• What to work on:
Below are several records. Retype exactly those lines running from the one with "-- ==== Sys2Proof/Tests/Slice0.lean" through the one with "its record. -/", end lines included, and no others.

Collected data
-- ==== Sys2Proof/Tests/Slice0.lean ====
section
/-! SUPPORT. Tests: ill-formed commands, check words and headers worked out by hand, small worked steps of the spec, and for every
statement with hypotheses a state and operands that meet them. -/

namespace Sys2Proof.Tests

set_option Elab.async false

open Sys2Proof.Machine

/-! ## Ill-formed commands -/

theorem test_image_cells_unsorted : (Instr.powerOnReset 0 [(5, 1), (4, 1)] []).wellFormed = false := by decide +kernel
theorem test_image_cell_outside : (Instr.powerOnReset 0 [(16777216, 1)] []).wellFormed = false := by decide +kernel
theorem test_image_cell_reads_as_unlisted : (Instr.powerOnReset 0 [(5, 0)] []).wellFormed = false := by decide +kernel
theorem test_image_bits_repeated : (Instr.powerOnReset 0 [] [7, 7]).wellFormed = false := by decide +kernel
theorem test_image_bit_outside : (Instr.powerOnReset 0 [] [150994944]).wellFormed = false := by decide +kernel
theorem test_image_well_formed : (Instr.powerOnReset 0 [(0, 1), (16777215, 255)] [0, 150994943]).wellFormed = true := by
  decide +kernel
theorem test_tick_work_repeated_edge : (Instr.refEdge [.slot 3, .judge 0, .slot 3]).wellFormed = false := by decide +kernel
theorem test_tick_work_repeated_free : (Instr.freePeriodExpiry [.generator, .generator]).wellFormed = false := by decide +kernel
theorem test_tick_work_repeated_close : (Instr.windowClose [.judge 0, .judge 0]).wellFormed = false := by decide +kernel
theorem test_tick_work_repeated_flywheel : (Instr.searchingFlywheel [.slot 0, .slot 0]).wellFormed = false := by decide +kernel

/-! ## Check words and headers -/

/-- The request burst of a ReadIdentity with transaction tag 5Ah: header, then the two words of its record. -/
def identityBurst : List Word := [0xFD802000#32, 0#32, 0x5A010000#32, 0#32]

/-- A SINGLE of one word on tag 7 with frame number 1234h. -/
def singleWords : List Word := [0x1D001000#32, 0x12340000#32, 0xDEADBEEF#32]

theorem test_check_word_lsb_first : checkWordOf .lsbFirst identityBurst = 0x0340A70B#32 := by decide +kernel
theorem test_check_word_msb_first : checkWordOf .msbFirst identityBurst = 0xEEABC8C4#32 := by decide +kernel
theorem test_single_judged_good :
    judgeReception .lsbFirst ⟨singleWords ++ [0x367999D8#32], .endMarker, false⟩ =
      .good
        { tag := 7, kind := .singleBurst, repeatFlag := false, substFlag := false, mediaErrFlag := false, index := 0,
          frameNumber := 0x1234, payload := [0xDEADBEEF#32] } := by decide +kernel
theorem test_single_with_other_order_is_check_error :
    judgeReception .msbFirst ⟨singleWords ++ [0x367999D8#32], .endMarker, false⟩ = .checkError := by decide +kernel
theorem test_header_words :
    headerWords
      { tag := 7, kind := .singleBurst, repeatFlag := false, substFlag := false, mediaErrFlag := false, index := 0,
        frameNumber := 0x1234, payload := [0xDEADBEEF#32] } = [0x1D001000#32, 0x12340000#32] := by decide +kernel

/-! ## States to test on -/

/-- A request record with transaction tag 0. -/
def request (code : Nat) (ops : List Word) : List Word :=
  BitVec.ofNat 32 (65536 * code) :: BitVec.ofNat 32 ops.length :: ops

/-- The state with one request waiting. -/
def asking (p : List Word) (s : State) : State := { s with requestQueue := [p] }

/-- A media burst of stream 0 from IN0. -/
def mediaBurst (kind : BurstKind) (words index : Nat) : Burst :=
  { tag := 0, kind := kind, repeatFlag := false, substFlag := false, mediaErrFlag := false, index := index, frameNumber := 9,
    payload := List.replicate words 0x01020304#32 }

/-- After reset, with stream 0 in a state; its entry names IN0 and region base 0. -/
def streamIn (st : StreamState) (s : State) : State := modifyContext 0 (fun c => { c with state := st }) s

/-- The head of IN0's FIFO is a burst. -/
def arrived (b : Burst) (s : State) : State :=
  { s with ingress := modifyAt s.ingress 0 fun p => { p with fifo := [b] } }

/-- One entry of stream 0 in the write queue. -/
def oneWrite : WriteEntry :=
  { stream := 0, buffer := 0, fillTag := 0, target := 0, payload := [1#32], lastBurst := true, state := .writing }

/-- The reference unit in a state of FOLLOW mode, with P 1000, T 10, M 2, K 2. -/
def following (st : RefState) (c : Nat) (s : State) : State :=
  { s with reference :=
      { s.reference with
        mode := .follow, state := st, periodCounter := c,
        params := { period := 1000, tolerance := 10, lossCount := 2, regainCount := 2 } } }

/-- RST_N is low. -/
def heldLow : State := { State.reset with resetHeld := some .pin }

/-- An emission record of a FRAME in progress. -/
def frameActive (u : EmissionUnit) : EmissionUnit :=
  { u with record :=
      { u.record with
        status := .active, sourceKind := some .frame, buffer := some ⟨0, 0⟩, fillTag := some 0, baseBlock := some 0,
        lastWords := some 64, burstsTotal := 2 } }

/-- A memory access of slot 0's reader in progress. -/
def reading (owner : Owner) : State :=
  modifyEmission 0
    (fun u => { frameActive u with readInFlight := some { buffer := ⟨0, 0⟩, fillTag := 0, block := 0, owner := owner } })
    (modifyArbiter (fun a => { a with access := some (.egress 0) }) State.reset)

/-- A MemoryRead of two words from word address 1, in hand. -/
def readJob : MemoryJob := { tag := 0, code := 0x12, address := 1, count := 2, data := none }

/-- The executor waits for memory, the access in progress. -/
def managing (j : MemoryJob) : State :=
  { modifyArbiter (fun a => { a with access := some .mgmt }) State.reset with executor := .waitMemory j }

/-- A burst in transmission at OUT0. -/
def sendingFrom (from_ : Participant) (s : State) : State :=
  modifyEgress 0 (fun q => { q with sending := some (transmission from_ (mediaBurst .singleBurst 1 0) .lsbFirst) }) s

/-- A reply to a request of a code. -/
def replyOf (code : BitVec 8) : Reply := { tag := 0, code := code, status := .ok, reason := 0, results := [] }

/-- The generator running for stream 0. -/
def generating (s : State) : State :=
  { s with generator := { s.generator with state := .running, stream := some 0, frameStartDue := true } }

--

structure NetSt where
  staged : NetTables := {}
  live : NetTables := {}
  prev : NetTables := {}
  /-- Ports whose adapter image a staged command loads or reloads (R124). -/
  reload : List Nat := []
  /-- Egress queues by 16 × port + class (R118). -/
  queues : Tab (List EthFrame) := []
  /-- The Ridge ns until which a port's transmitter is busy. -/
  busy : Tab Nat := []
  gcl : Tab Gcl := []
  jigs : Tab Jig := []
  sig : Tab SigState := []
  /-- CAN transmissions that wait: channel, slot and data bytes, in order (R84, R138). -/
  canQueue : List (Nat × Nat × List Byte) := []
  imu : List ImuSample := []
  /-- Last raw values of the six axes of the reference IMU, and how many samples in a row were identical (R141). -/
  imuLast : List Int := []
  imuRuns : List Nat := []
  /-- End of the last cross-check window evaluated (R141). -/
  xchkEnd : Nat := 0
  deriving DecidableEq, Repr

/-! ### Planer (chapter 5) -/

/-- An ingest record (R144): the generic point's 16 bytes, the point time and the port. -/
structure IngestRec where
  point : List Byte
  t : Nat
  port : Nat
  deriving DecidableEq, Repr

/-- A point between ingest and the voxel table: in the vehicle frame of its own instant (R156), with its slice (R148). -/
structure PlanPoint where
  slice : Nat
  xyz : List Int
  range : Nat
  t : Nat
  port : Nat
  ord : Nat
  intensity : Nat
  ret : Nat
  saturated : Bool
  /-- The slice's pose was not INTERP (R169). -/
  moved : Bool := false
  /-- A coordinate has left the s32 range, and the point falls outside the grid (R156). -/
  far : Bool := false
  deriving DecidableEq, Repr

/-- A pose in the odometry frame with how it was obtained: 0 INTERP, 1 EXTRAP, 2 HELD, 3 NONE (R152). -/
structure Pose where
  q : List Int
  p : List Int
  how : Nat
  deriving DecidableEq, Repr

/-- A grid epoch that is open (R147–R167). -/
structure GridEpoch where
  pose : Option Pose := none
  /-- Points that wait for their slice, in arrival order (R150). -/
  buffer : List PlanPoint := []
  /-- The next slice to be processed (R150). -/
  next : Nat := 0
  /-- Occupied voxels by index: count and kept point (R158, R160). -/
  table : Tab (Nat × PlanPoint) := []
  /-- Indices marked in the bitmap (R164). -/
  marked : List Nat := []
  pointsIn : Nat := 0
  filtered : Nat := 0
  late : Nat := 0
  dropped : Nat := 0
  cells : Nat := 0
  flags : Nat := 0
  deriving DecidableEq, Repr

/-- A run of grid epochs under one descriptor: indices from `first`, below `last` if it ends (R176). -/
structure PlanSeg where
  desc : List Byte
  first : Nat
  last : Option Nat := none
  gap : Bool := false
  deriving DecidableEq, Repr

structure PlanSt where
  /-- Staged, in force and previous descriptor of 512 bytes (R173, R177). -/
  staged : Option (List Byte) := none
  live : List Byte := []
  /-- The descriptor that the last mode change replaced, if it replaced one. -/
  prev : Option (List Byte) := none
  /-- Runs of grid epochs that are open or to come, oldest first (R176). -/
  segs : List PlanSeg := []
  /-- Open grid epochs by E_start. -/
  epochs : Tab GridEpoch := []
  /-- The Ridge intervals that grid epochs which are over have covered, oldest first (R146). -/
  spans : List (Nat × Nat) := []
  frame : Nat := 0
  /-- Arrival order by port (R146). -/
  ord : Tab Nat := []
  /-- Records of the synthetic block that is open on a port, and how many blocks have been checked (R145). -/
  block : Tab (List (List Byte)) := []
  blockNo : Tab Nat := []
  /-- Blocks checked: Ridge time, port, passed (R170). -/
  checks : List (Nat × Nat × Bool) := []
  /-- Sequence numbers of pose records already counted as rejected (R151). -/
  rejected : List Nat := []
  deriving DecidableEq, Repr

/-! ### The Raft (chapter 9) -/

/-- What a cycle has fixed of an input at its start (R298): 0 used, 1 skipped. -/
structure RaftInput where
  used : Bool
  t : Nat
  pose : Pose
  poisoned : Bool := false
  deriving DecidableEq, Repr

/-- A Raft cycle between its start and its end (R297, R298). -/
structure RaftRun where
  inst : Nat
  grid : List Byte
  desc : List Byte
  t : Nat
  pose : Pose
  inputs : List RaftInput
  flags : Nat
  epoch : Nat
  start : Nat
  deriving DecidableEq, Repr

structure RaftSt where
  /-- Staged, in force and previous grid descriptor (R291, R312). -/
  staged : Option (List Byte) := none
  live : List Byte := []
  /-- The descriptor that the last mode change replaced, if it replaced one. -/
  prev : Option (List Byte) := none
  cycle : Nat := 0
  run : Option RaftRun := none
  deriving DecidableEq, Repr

* * *

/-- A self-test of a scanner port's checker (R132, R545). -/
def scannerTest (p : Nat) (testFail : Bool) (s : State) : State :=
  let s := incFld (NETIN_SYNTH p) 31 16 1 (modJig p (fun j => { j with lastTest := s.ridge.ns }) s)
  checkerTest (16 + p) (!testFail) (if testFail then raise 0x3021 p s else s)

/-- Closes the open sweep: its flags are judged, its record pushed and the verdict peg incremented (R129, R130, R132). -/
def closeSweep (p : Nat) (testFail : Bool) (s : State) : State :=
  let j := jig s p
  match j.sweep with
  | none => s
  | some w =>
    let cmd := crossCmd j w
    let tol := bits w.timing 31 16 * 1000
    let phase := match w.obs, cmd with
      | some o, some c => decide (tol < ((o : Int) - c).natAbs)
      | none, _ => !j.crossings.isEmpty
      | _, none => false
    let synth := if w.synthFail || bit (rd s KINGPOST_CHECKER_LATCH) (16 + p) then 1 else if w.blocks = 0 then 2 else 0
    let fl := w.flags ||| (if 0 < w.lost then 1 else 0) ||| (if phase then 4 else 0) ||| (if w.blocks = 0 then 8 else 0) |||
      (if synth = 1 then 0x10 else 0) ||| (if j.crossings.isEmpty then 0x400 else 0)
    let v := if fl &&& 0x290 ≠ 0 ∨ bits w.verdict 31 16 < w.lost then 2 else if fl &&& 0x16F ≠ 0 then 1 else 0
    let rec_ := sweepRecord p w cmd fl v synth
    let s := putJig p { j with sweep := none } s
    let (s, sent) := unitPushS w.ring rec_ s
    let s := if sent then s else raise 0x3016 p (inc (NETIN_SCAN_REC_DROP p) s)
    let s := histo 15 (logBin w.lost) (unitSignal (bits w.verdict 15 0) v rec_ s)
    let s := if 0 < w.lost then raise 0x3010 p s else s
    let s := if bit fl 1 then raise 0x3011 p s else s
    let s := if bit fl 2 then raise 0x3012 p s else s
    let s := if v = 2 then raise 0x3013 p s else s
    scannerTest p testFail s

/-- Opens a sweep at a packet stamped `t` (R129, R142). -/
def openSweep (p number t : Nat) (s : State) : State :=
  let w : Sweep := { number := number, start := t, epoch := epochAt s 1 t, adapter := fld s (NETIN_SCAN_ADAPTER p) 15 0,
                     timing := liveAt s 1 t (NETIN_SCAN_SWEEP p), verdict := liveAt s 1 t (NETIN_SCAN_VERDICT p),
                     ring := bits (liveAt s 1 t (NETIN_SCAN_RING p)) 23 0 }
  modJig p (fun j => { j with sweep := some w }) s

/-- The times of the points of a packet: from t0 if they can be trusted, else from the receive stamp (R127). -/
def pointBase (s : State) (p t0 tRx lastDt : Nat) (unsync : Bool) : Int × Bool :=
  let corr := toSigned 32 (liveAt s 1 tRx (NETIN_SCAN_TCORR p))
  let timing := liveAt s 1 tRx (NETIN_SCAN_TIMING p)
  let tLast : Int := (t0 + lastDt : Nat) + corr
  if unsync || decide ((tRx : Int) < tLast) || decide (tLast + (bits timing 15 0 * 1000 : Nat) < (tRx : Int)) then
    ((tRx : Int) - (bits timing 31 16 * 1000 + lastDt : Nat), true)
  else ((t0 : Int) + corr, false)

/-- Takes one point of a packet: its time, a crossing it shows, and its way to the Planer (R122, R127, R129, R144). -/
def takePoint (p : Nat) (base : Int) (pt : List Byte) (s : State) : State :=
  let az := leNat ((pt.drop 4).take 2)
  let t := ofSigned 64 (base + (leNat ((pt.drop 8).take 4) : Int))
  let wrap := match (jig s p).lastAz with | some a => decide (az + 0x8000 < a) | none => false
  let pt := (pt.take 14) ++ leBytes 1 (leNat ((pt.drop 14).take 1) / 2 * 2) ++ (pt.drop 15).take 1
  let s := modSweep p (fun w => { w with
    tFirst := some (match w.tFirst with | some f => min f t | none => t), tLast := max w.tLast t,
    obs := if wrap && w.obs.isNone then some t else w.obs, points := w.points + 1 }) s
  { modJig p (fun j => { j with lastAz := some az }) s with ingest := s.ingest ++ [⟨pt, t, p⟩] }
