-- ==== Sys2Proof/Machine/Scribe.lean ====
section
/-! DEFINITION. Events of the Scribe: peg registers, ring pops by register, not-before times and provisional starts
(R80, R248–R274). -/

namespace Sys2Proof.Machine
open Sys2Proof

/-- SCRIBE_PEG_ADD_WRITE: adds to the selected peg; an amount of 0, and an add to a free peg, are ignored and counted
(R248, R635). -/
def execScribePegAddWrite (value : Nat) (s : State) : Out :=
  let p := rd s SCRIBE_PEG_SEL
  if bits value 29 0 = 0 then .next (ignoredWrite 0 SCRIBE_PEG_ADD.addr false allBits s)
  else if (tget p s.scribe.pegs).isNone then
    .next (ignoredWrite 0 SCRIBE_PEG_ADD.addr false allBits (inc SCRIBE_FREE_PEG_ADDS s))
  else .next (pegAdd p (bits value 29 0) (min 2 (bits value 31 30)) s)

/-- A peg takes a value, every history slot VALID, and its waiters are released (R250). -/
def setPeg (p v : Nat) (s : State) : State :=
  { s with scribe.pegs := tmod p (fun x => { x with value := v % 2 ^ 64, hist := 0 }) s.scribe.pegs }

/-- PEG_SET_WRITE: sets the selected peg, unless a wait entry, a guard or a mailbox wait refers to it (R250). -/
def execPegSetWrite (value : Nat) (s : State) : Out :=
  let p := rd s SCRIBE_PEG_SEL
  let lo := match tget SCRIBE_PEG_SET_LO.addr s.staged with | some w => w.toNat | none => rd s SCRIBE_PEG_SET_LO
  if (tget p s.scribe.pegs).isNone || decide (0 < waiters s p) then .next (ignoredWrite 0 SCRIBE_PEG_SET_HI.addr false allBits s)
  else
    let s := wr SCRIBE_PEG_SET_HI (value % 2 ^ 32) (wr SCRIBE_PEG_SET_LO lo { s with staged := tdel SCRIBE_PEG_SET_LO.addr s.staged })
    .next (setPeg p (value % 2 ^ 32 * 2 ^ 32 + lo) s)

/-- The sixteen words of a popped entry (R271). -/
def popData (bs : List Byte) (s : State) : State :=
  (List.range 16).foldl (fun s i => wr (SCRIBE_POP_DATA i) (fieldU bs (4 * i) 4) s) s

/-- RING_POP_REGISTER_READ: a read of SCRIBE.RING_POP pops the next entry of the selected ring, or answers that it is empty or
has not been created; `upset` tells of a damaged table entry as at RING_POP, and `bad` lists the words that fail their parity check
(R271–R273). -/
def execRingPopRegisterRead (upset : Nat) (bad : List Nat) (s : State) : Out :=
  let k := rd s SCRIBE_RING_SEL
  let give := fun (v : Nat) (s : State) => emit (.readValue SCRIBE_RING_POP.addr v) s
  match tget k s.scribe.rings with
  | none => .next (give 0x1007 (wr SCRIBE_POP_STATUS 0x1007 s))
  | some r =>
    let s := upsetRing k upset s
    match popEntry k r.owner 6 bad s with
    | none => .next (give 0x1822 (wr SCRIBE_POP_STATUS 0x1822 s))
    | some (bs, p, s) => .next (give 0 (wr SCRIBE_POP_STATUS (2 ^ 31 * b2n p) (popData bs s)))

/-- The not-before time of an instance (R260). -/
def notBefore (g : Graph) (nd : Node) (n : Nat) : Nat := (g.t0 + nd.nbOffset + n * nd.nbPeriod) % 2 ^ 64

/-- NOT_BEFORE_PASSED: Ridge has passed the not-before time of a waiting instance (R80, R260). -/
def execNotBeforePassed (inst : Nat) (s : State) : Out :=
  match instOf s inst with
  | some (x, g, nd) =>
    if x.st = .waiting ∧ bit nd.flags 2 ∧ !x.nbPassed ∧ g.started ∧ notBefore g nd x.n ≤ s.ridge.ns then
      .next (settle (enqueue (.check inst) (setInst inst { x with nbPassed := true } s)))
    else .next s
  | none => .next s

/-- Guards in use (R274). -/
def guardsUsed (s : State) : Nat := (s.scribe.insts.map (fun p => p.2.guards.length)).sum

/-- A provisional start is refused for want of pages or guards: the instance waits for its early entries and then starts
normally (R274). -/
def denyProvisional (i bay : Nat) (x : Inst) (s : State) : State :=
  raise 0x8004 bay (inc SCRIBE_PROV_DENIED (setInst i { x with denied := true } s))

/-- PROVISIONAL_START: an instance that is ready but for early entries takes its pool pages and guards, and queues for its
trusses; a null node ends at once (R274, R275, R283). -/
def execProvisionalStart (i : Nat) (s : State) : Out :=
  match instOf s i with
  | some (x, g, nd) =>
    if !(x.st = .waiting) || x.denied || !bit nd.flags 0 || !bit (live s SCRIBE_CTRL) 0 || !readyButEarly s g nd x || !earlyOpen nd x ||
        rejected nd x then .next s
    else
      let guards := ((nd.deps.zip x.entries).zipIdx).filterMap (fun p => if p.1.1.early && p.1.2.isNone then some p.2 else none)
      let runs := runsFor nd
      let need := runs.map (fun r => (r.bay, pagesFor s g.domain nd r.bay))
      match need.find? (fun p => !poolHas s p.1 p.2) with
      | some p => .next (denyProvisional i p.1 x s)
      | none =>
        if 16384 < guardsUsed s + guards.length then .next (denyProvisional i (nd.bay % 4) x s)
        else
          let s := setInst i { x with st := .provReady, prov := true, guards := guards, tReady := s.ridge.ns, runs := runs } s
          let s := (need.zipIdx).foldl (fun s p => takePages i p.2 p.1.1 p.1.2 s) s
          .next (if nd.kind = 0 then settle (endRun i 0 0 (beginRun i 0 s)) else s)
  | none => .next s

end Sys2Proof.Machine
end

• Task answer:
-- ==== Sys2Proof/Tests/Slice0.lean ====
section
/-! SUPPORT. Tests: ill-formed commands, check words and headers worked out by hand, small worked steps of the spec, and for every
statement with hypotheses a state and operands that meet them. -/

namespace Sys2Proof.Tests

set_option Elab.async false

open Sys2Proof.Machine

/-! ## Ill-formed commands -/

theorem test_image_cells_unsorted : (Instr.powerOnReset 0 [(5, 1), (4, 1)] []).wellFormed = false := by decide +kernel
theorem test_image_cell_outside : (Instr.powerOnReset 0 [(16777216, 1)] []).wellFormed = false := by decide +kernel
theorem test_image_cell_reads_as_unlisted : (Instr.powerOnReset 0 [(5, 0)] []).wellFormed = false := by decide +kernel
theorem test_image_bits_repeated : (Instr.powerOnReset 0 [] [7, 7]).wellFormed = false := by decide +kernel
theorem test_image_bit_outside : (Instr.powerOnReset 0 [] [150994944]).wellFormed = false := by decide +kernel
theorem test_image_well_formed : (Instr.powerOnReset 0 [(0, 1), (16777215, 255)] [0, 150994943]).wellFormed = true := by
  decide +kernel
theorem test_tick_work_repeated_edge : (Instr.refEdge [.slot 3, .judge 0, .slot 3]).wellFormed = false := by decide +kernel
theorem test_tick_work_repeated_free : (Instr.freePeriodExpiry [.generator, .generator]).wellFormed = false := by decide +kernel
theorem test_tick_work_repeated_close : (Instr.windowClose [.judge 0, .judge 0]).wellFormed = false := by decide +kernel
theorem test_tick_work_repeated_flywheel : (Instr.searchingFlywheel [.slot 0, .slot 0]).wellFormed = false := by decide +kernel

/-! ## Check words and headers -/

/-- The request burst of a ReadIdentity with transaction tag 5Ah: header, then the two words of its record. -/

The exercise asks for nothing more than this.